Problem requirements. Output only the lines below from the one containing "generalize s.clearKeeping o = t at *" to the one containing "(s.clearKeeping o).ti = s.ti", exactly as written, both ends kept.

Exercise input.
>>

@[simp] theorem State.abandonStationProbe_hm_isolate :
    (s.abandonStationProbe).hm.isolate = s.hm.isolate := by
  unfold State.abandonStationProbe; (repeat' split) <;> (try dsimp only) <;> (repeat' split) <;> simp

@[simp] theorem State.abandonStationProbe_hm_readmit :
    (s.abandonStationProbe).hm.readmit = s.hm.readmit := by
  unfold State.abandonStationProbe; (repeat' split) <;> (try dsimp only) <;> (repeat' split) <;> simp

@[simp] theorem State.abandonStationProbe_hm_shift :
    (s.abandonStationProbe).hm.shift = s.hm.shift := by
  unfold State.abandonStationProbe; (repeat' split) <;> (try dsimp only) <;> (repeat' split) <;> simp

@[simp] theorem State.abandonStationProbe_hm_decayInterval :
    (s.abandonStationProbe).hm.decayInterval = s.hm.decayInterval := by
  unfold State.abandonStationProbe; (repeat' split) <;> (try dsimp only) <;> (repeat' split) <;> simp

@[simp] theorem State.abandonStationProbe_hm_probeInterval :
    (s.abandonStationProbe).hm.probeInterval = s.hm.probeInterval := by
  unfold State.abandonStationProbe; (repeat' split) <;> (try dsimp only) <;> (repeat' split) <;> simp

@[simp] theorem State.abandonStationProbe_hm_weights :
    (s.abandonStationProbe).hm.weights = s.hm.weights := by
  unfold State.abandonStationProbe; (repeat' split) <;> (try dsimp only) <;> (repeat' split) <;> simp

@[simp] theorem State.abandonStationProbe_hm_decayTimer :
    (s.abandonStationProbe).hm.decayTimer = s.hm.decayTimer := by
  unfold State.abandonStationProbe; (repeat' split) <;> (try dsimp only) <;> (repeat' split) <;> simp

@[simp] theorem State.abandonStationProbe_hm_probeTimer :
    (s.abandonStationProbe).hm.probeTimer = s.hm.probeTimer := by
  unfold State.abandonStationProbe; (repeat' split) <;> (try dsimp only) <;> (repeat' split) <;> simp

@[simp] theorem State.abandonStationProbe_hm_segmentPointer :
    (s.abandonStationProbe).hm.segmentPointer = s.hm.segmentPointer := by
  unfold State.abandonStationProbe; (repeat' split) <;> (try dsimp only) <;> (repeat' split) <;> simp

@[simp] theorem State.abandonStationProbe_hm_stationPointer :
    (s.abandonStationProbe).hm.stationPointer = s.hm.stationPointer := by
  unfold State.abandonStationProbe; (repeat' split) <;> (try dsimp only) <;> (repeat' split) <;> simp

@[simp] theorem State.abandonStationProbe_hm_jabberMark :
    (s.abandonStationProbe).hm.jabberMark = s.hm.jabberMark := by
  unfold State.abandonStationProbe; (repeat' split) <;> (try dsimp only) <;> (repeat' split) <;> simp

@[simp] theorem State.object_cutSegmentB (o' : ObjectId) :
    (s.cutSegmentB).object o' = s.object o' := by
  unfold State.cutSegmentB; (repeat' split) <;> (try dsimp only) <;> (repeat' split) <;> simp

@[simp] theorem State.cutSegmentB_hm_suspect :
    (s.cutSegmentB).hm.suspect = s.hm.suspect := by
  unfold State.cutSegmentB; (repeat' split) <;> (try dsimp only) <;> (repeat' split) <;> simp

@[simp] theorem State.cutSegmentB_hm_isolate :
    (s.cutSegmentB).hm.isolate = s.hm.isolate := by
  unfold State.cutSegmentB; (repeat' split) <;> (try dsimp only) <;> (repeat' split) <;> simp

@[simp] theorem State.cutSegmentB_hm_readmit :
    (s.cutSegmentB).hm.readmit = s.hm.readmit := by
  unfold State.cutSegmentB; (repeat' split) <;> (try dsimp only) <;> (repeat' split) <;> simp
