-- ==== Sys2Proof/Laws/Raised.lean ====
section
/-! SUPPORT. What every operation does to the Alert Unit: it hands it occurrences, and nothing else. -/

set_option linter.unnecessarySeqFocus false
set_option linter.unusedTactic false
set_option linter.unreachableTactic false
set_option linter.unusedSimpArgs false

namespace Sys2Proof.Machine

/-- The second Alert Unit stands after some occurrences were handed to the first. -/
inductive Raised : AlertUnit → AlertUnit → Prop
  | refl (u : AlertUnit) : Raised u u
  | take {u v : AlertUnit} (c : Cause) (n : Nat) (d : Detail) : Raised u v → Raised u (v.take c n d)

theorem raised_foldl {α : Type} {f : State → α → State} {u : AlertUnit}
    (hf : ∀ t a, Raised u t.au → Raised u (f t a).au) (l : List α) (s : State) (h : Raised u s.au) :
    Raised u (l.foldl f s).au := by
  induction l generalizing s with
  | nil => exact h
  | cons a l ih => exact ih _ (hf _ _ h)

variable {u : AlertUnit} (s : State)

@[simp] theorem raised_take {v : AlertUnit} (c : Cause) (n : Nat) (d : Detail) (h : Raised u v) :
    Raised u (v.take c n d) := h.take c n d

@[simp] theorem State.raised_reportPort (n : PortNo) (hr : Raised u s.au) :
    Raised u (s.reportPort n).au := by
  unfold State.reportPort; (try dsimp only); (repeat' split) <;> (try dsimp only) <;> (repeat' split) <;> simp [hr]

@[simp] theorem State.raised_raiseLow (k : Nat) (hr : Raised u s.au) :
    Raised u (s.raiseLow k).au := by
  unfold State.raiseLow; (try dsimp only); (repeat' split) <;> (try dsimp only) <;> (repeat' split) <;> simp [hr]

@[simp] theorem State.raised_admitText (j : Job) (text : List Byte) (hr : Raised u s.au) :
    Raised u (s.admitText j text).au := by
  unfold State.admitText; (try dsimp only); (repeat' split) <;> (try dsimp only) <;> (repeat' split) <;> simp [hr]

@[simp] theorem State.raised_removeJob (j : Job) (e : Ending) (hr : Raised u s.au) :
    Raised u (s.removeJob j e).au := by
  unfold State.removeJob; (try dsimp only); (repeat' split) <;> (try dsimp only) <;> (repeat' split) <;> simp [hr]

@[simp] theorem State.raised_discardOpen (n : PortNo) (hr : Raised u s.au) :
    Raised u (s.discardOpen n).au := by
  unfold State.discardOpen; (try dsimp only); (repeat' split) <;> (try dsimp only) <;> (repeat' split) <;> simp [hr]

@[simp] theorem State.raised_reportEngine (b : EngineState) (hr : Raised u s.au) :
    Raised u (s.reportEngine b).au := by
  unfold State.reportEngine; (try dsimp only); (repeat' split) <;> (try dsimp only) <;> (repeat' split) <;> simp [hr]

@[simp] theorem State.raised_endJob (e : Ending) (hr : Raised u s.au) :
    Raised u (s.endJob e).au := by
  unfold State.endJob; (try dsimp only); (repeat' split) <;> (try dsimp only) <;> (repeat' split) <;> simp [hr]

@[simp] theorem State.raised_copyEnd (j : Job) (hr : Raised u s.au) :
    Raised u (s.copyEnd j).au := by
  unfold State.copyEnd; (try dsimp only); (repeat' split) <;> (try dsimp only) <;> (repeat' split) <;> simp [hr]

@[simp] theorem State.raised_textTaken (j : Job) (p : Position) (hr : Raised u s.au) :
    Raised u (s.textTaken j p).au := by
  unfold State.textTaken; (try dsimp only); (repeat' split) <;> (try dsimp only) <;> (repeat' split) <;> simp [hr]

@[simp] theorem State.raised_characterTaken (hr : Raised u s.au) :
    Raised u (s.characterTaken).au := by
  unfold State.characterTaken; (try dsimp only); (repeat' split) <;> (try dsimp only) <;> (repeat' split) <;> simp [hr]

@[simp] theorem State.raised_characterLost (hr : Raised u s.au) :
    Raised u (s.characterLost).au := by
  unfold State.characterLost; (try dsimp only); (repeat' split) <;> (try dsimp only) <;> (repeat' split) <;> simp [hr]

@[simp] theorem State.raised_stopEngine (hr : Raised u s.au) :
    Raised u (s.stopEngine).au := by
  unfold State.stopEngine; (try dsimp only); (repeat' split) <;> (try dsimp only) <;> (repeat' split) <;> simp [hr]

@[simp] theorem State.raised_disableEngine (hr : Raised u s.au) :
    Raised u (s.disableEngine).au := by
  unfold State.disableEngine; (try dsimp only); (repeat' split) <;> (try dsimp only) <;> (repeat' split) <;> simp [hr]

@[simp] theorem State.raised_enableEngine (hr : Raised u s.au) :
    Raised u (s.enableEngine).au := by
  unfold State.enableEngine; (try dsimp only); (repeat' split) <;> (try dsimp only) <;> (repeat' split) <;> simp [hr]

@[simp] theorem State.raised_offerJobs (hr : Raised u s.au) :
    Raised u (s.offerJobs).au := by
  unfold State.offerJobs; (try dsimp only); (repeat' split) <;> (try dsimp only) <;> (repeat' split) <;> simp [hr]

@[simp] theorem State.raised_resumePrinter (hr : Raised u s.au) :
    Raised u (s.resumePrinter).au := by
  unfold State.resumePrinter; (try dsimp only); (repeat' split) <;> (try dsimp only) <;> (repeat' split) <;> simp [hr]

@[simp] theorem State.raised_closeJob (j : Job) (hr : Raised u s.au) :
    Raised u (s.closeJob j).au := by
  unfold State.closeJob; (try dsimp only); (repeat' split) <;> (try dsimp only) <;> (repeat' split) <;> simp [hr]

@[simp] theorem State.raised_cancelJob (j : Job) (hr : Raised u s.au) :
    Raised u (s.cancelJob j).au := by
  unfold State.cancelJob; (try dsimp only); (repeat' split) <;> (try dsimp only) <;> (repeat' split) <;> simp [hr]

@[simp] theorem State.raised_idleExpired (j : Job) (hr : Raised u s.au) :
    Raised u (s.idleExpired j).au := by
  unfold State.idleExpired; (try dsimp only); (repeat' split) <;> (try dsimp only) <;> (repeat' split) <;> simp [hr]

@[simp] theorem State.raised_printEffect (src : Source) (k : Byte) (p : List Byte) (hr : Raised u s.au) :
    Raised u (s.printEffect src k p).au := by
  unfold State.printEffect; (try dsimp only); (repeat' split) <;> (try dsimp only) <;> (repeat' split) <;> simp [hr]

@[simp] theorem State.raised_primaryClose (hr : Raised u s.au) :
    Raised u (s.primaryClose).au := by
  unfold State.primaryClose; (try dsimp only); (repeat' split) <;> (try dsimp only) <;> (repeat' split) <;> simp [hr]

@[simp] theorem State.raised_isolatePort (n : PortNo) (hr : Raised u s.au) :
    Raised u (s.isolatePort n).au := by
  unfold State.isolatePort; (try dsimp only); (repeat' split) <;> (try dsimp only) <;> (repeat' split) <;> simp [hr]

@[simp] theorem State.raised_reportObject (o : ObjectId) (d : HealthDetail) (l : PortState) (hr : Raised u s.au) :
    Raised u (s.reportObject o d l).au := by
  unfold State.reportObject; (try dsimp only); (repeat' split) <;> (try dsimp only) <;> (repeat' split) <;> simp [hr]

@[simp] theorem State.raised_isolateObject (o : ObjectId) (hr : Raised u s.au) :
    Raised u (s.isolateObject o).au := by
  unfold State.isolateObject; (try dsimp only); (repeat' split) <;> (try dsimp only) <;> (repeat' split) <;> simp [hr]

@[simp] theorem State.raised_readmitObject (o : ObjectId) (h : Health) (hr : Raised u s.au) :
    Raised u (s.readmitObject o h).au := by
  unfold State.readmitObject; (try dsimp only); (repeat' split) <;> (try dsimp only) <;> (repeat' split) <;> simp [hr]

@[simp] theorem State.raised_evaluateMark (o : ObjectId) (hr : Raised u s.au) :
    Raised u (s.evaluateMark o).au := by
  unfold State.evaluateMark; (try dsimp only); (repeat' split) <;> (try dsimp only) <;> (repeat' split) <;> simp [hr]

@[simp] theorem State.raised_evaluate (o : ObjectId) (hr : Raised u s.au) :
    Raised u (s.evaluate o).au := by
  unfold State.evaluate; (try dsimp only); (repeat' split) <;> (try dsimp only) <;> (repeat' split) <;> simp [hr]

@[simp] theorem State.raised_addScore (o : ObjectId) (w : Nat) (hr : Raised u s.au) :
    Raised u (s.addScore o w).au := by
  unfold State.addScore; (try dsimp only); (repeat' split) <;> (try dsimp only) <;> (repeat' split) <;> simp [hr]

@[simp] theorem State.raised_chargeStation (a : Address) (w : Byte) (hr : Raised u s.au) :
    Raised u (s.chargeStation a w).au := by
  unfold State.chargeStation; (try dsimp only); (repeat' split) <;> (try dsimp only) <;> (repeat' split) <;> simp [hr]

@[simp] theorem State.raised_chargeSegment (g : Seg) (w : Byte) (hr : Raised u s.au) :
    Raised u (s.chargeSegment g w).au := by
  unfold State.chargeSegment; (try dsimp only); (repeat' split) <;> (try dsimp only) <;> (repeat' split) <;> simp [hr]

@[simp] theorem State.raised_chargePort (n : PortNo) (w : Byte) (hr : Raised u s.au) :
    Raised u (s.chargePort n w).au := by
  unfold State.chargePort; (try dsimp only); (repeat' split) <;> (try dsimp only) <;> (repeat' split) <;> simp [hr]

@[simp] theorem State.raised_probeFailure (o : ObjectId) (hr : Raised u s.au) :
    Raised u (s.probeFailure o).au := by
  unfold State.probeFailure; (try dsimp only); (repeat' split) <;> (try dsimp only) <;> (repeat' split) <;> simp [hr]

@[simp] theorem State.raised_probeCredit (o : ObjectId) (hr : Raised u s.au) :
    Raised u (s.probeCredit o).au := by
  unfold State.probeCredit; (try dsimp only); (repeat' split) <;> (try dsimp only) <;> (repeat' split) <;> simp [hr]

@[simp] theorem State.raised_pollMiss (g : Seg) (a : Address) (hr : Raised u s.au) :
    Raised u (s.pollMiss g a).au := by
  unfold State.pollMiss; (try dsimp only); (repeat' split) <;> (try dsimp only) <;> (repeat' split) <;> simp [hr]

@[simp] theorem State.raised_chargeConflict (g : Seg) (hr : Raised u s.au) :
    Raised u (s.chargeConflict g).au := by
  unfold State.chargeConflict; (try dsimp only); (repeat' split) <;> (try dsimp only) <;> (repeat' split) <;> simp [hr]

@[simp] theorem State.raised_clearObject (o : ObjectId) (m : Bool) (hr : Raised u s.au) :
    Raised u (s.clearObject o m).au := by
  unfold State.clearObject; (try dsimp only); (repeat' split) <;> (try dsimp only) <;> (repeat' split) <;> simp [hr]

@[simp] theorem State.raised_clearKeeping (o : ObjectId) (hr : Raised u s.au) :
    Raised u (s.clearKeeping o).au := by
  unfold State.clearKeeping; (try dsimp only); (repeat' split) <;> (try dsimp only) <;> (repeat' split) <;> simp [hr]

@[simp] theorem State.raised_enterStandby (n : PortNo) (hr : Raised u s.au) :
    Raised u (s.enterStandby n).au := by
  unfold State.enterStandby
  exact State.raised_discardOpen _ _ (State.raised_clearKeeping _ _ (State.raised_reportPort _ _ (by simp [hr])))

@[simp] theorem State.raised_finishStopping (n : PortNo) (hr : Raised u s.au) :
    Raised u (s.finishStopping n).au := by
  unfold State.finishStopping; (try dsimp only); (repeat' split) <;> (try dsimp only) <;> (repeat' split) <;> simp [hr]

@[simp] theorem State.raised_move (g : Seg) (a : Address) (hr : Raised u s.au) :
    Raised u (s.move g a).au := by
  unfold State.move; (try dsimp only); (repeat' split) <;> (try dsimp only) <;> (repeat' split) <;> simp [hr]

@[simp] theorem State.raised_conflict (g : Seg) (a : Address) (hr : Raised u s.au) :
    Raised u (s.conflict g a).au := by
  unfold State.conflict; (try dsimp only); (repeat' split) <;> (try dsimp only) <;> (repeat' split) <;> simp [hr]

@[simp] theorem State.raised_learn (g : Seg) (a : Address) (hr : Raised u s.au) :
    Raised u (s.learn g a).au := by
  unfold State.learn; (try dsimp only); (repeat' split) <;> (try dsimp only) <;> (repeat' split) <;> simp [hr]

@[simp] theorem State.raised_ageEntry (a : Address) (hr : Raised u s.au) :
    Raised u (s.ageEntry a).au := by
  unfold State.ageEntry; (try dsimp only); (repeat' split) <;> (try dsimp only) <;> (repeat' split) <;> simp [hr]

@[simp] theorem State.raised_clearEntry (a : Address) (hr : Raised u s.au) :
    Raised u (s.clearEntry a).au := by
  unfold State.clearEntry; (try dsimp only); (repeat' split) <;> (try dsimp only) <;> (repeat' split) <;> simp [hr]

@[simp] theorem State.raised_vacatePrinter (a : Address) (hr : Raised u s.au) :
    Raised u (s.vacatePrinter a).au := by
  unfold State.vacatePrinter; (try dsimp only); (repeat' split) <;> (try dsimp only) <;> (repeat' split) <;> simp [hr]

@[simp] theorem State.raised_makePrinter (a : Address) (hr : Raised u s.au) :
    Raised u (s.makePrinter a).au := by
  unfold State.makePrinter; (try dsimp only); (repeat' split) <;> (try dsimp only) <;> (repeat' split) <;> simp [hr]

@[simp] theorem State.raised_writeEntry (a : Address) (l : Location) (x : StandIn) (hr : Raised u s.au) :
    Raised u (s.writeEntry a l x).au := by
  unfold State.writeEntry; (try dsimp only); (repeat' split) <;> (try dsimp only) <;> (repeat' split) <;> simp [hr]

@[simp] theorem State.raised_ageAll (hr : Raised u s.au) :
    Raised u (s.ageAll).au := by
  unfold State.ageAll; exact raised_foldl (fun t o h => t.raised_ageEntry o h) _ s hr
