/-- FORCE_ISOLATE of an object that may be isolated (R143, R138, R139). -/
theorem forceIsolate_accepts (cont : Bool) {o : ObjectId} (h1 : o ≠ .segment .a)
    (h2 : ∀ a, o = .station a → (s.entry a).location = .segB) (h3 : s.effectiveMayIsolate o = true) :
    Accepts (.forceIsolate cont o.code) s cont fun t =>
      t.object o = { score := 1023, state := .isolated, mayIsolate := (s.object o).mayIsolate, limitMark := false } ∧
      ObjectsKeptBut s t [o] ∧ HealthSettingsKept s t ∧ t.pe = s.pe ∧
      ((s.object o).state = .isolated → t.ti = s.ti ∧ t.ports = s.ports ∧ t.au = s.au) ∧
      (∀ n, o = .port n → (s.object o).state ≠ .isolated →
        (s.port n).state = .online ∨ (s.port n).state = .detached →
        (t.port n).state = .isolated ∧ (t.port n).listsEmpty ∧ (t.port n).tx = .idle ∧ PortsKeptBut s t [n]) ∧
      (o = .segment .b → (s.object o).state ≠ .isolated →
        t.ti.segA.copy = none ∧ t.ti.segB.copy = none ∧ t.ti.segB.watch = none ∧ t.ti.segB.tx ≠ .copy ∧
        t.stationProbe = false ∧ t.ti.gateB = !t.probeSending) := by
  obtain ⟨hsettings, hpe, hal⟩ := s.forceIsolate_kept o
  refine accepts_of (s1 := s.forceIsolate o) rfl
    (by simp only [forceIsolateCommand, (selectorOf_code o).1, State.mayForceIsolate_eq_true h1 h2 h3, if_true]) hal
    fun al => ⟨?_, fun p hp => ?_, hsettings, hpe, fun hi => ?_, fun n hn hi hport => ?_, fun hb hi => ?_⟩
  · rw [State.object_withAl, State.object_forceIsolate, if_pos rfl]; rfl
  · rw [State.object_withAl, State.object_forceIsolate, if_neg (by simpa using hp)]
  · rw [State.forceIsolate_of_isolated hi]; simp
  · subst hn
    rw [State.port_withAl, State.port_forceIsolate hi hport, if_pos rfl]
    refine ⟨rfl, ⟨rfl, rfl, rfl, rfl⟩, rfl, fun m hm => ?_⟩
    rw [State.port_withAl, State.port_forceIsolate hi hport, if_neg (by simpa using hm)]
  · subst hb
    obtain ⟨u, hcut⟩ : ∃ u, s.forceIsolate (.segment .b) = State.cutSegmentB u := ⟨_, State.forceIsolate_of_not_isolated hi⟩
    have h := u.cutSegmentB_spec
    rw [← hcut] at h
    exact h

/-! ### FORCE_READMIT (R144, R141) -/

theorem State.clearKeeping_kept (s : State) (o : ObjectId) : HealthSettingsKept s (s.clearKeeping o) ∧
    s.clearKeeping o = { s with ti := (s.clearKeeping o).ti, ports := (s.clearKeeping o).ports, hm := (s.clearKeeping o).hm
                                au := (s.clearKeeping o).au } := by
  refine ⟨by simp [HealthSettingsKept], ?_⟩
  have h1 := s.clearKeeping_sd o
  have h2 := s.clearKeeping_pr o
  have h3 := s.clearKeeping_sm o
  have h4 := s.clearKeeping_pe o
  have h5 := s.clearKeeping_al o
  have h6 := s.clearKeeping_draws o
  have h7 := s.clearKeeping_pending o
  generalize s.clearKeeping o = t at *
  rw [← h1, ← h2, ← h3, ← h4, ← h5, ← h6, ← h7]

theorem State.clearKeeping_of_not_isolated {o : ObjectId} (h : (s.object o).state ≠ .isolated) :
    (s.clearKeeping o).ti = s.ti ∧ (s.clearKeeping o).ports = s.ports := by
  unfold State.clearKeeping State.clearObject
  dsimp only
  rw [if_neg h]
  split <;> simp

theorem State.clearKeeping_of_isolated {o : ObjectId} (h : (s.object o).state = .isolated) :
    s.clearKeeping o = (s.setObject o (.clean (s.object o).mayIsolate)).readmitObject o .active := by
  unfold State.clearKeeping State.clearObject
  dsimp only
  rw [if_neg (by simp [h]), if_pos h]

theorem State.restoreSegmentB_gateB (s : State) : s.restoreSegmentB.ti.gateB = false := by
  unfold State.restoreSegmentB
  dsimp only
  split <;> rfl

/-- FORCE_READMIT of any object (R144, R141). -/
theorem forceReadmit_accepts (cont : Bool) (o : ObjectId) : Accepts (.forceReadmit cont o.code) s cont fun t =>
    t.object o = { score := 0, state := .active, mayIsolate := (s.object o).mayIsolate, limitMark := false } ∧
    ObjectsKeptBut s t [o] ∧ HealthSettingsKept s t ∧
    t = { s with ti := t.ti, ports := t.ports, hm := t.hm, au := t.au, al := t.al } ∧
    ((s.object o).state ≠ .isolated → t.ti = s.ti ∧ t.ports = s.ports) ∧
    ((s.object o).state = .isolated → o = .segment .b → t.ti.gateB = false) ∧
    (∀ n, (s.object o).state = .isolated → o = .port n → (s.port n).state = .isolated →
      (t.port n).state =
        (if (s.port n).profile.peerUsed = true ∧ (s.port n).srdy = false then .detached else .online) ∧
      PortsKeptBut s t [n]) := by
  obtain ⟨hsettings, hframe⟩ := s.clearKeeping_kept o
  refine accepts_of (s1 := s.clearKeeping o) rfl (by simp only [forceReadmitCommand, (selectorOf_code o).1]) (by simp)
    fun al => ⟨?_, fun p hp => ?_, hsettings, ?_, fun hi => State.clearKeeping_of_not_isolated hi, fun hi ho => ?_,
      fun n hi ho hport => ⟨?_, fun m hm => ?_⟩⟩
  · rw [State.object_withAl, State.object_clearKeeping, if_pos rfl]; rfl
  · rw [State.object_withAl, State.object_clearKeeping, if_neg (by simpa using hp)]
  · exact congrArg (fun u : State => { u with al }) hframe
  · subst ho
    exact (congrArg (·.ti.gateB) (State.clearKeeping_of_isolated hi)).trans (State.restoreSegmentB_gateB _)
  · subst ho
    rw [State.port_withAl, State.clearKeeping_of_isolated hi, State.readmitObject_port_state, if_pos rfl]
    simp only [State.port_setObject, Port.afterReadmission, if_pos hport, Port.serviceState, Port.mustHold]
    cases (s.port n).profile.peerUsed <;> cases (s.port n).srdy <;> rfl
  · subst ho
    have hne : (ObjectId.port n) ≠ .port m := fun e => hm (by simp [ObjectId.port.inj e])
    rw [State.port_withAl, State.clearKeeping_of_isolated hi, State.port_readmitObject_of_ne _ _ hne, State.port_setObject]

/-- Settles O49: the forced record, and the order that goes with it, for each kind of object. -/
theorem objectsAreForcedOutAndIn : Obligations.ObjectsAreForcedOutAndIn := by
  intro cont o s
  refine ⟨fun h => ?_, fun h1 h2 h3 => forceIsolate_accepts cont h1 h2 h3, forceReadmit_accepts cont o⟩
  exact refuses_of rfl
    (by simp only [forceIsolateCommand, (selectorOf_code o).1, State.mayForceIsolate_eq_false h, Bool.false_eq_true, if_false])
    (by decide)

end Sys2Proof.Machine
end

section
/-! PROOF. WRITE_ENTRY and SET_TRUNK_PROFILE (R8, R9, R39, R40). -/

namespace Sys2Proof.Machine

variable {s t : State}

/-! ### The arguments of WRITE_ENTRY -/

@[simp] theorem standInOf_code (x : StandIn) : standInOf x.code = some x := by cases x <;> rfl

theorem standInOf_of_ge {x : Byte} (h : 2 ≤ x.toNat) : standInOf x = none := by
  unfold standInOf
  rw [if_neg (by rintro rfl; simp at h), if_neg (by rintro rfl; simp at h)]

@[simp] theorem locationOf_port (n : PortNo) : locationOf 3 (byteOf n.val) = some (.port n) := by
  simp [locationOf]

<<

Exercise output.
  generalize s.clearKeeping o = t at *
  rw [← h1, ← h2, ← h3, ← h4, ← h5, ← h6, ← h7]

theorem State.clearKeeping_of_not_isolated {o : ObjectId} (h : (s.object o).state ≠ .isolated) :
    (s.clearKeeping o).ti = s.ti ∧ (s.clearKeeping o).ports = s.ports := by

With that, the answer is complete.